WORK REQUIRED — Verbatim, and with nothing else, reproduce the data below from its first line through the line containing "s.ctx = none → s.wsq.haltLatch".

DATA RECORDS —
/-- R33, R48, R59, R61, R162, R168: a WELD_START from a console that no condition of R59 turns away: the weld takes the next weld number, the
context is created with every plan and progress field, the granted amount and the share at 0, the named bank is bound,
the counts of the MFE start anew, trace memory is emptied and every used descriptor set to its start, CLAMP is entered with
the clamps closing and their 5 s running, its PHASE_ENTRY the first activation of the weld, and ACCEPTED is answered with the
number. -/
def Obligations.WeldStartIsAccepted : Prop :=
  ∀ (bytes : List Byte) (source number : Nat) (args : StartArgs) (bank : BankName) (mode : Mode) (s : State),
    FrameTaken bytes source (.weldStart number args) s → s.isConsole source = true → s.wsq.seq ≠ .locked →
    s.ctx = none → s.wsq.haltLatch = false → s.rst.slot = none → s.pins.headStop = false →
    bankOfCode args.bank = some bank → modeOfCode args.mode = some mode →
    20 ≤ args.pulled → args.pulled ≤ 400 → 100 ≤ args.tN → args.tN ≤ 400 →
    (s.bank bank).valid = true → (s.bank bank).installing = false → s.rst.nextWeld < 2 ^ 32 →
    ∃ t c, exec (.weldStart bytes) s = .next t ∧ t.ctx = some c
      ∧ c.weldNumber = s.rst.nextWeld ∧ c.workRef = args.workRef ∧ c.bank = bank ∧ c.mode = mode
      ∧ c.pulled = args.pulled ∧ c.tN = args.tN ∧ c.demand = (s.bank bank).image.demand
      ∧ c.dMin = (s.bank bank).image.dMin ∧ c.pair = none ∧ c.phaseReached = .clamp ∧ c.heatBegan = false
      ∧ c.plan = { tR := 0, g0 := 0, p := 0, fReq := 0, cPlan := 0, gT := 0, e := 0, bAdj := 0, tA := none }
      ∧ c.granted = 0 ∧ c.share = 0
      ∧ c.progress = { contactsDone := 0, preheatBurn := 0, flashBurn := 0, flashTime := 0, freezeCount := 0, boostBurn := 0
                       upsetDistance := 0, peakForce := 0, holdElapsed := 0, energy := 0 }
      ∧ c.abortKind = none ∧ c.faults = [] ∧ c.overflow = false ∧ c.verdict = none
      ∧ t.rst.nextWeld = s.rst.nextWeld + 1 ∧ t.rst.bankA = s.rst.bankA ∧ t.rst.bankB = s.rst.bankB
      ∧ t.wsq = { s.wsq with seq := .clamp, clampTimer := some { length := 5000, elapsed := 0 } }
      ∧ t.mfe.set = { s.mfe.set with clamp := .close } ∧ t.mfe.onsets = 0 ∧ t.mfe.energy = 0 ∧ t.mfe.stall = []
      ∧ t.mfe.slip = 0 ∧ t.cap.tick = some { length := 10, elapsed := 0 } ∧ t.tnl.closureAccepted = false
      ∧ (s.wsq.silence = false → s.lnp.queue.length < 7 →
          .answer source number .accepted s.rst.nextWeld ∈ t.lnp.queue)
      ∧ (∃ u, u.ctx.isSome = true ∧ u.mfe.inputs = s.mfe.inputs ∧ t.cap = (activate .phaseEntry u).cap
        ∧ u.cap = { s.cap with memory := [], runs := u.cap.runs, tick := some { length := 10, elapsed := 0 } }
        ∧ FreshRuns u.cap)
      ∧ SameOutside s t

/-- R58, R59: a WELD_START that is turned away: from no console ROLE, and from a console the first condition of R59 that
holds gives the answer, with result 0. The call changes nothing but the queue that takes its answer. A console is a row LIVE or STALE of role
CONSOLE. -/
def Obligations.WeldStartIsTurnedAway : Prop :=
  (∀ (s : State) (n : Nat), s.isConsole n = true ↔ ∃ live side age, s.row n = .heard live side age .console)
  ∧ (∀ (code : Nat) (bank : BankName) (mode : Mode),
    (bankOfCode code = some bank ↔ code = match bank with | .a => 0 | .b => 1)
    ∧ (modeOfCode code = some mode ↔ code = match mode with | .tensioned => 0 | .free => 1))
  ∧ ∀ (bytes : List Byte) (source number : Nat) (args : StartArgs) (s : State),
    FrameTaken bytes source (.weldStart number args) s → s.wsq.silence = false → s.lnp.queue.length < 8 →
    let answered (code : AnswerCode) := exec (.weldStart bytes) s = .next (gateCurrent { s with
      lnp := { s.lnp with queue := s.lnp.queue ++ [.answer source number code 0] } })
    let inRange := (bankOfCode args.bank).isSome = true ∧ (modeOfCode args.mode).isSome = true ∧ 20 ≤ args.pulled
      ∧ args.pulled ≤ 400 ∧ 100 ≤ args.tN ∧ args.tN ≤ 400
    (s.isConsole source = false → answered .role)
    ∧ (s.isConsole source = true →
      (s.wsq.seq = .locked → answered .locked)
      ∧ (s.wsq.seq ≠ .locked →
        (s.ctx.isSome = true → answered .busy)
        ∧ (s.ctx = none →
          (s.wsq.haltLatch = true → answered .halted)
          ∧ (s.wsq.haltLatch = false →
            (s.rst.slot.isSome = true → answered .recordPending)
            ∧ (s.rst.slot = none →
              (s.pins.headStop = true → answered .notReady)
              ∧ (s.pins.headStop = false →
                (¬inRange → answered .range)
                ∧ (∀ bank, inRange → bankOfCode args.bank = some bank →
                    (s.bank bank).valid = false ∨ (s.bank bank).installing = true ∨ 2 ^ 32 ≤ s.rst.nextWeld →
                    answered .notReady)))))))

/-- R58, R60, R66, R67: a WELD_STOP. From no console it is answered ROLE; in READY and LOCKED it is answered IDLE; in LET_GO,
UNCLAMP and STOPPING it is answered STOPPING with the weld number; none of these changes anything but the queue. From a
console it aborts the weld with OPERATOR_STOP in CLAMP to UPSET, answered STOPPING with the weld number, and enters
STOP_IN_HOLD in HOLD, answered HOLDING with it. -/
def Obligations.WeldStopActsByState : Prop :=
  ∀ (bytes : List Byte) (source number : Nat) (s : State),
    FrameTaken bytes source (.weldStop number) s → s.wsq.silence = false → s.lnp.queue.length < 8 →
    let answered (code : AnswerCode) (result : Nat) := exec (.weldStop bytes) s = .next (gateCurrent { s with
      lnp := { s.lnp with queue := s.lnp.queue ++ [.answer source number code result] } })
    (s.isConsole source = false → answered .role 0)
    ∧ (s.isConsole source = true →
      (s.wsq.seq = .ready ∨ s.wsq.seq = .locked → answered .idle 0)
      ∧ (∀ c, s.ctx = some c →
        (s.wsq.seq = .letGo ∨ s.wsq.seq = .unclamp ∨ s.wsq.seq = .stopping → answered .stopping c.weldNumber)
        ∧ (s.wsq.seq.abortable = true →
          ∃ t, exec (.weldStop bytes) s = .next t ∧ t.wsq.seq = .stopping
            ∧ t.mfe.set = { current := 0, velocity := 0, force := 0, clamp := .opn } ∧ t.mfe.driven.current = 0
            ∧ (s.lnp.queue.length < 5 → .answer source number .stopping c.weldNumber ∈ t.lnp.queue)
            ∧ ∃ c', t.ctx = some c' ∧ c'.abortKind = some .operatorStop
              ∧ (c'.overflow = true ∨ .operatorStop ∈ c'.faults.map (·.kind)))
        ∧ (s.wsq.seq = .hold → s.lnp.queue.length < 7 →
          ∃ t, exec (.weldStop bytes) s = .next t ∧ t.wsq = s.wsq ∧ t.mfe.set = s.mfe.set
            ∧ .answer source number .holding c.weldNumber ∈ t.lnp.queue
            ∧ ∃ c', t.ctx = some c' ∧ SameTruncated (c.addFault .stopInHold .hold).1 c')))

/-- R152: a SET_CLOSURE, a LET_GO or a call of an unknown kind, from whatever station, is answered UNSUPPORTED with
result 0 and has no other effect; a silenced head answers nothing, and an answer that finds the queue full of other
frames is dropped with LINE_FAULT. -/
def Obligations.OtherCallsAreUnsupported : Prop :=
  ∀ (bytes : List Byte) (source number : Nat) (s : State),
    let takenAs (c : Instr) :=
      (s.wsq.silence = false → s.lnp.queue.length < 8 → exec c s = .next (gateCurrent { s with
        lnp := { s.lnp with queue := s.lnp.queue ++ [.answer source number .unsupported 0] } }))
      ∧ (s.wsq.silence = true → exec c s = .next (gateCurrent s))
      ∧ (s.wsq.silence = false → 8 ≤ s.lnp.queue.length → .announce ∉ s.lnp.queue →
        exec c s = .next (gateCurrent { s with rst := { s.rst with
          log := (s.rst.log.file
            { kind := .lineFault, state := s.wsq.seq, weldNumber := s.weldNumber?, input := some 5 }) } }))
    (FrameTaken bytes source (.setClosure number) s → takenAs (.setClosureCall bytes))
    ∧ (FrameTaken bytes source (.letGo number) s → takenAs (.letGoCall bytes))
    ∧ (FrameTaken bytes source (.unknownCall number) s → takenAs (.unknownCallKind bytes))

RESPONSE TO THE EXERCISE —
/-- R33, R48, R59, R61, R162, R168: a WELD_START from a console that no condition of R59 turns away: the weld takes the next weld number, the
context is created with every plan and progress field, the granted amount and the share at 0, the named bank is bound,
the counts of the MFE start anew, trace memory is emptied and every used descriptor set to its start, CLAMP is entered with
the clamps closing and their 5 s running, its PHASE_ENTRY the first activation of the weld, and ACCEPTED is answered with the
number. -/
def Obligations.WeldStartIsAccepted : Prop :=
  ∀ (bytes : List Byte) (source number : Nat) (args : StartArgs) (bank : BankName) (mode : Mode) (s : State),
    FrameTaken bytes source (.weldStart number args) s → s.isConsole source = true → s.wsq.seq ≠ .locked →
    s.ctx = none → s.wsq.haltLatch = false → s.rst.slot = none → s.pins.headStop = false →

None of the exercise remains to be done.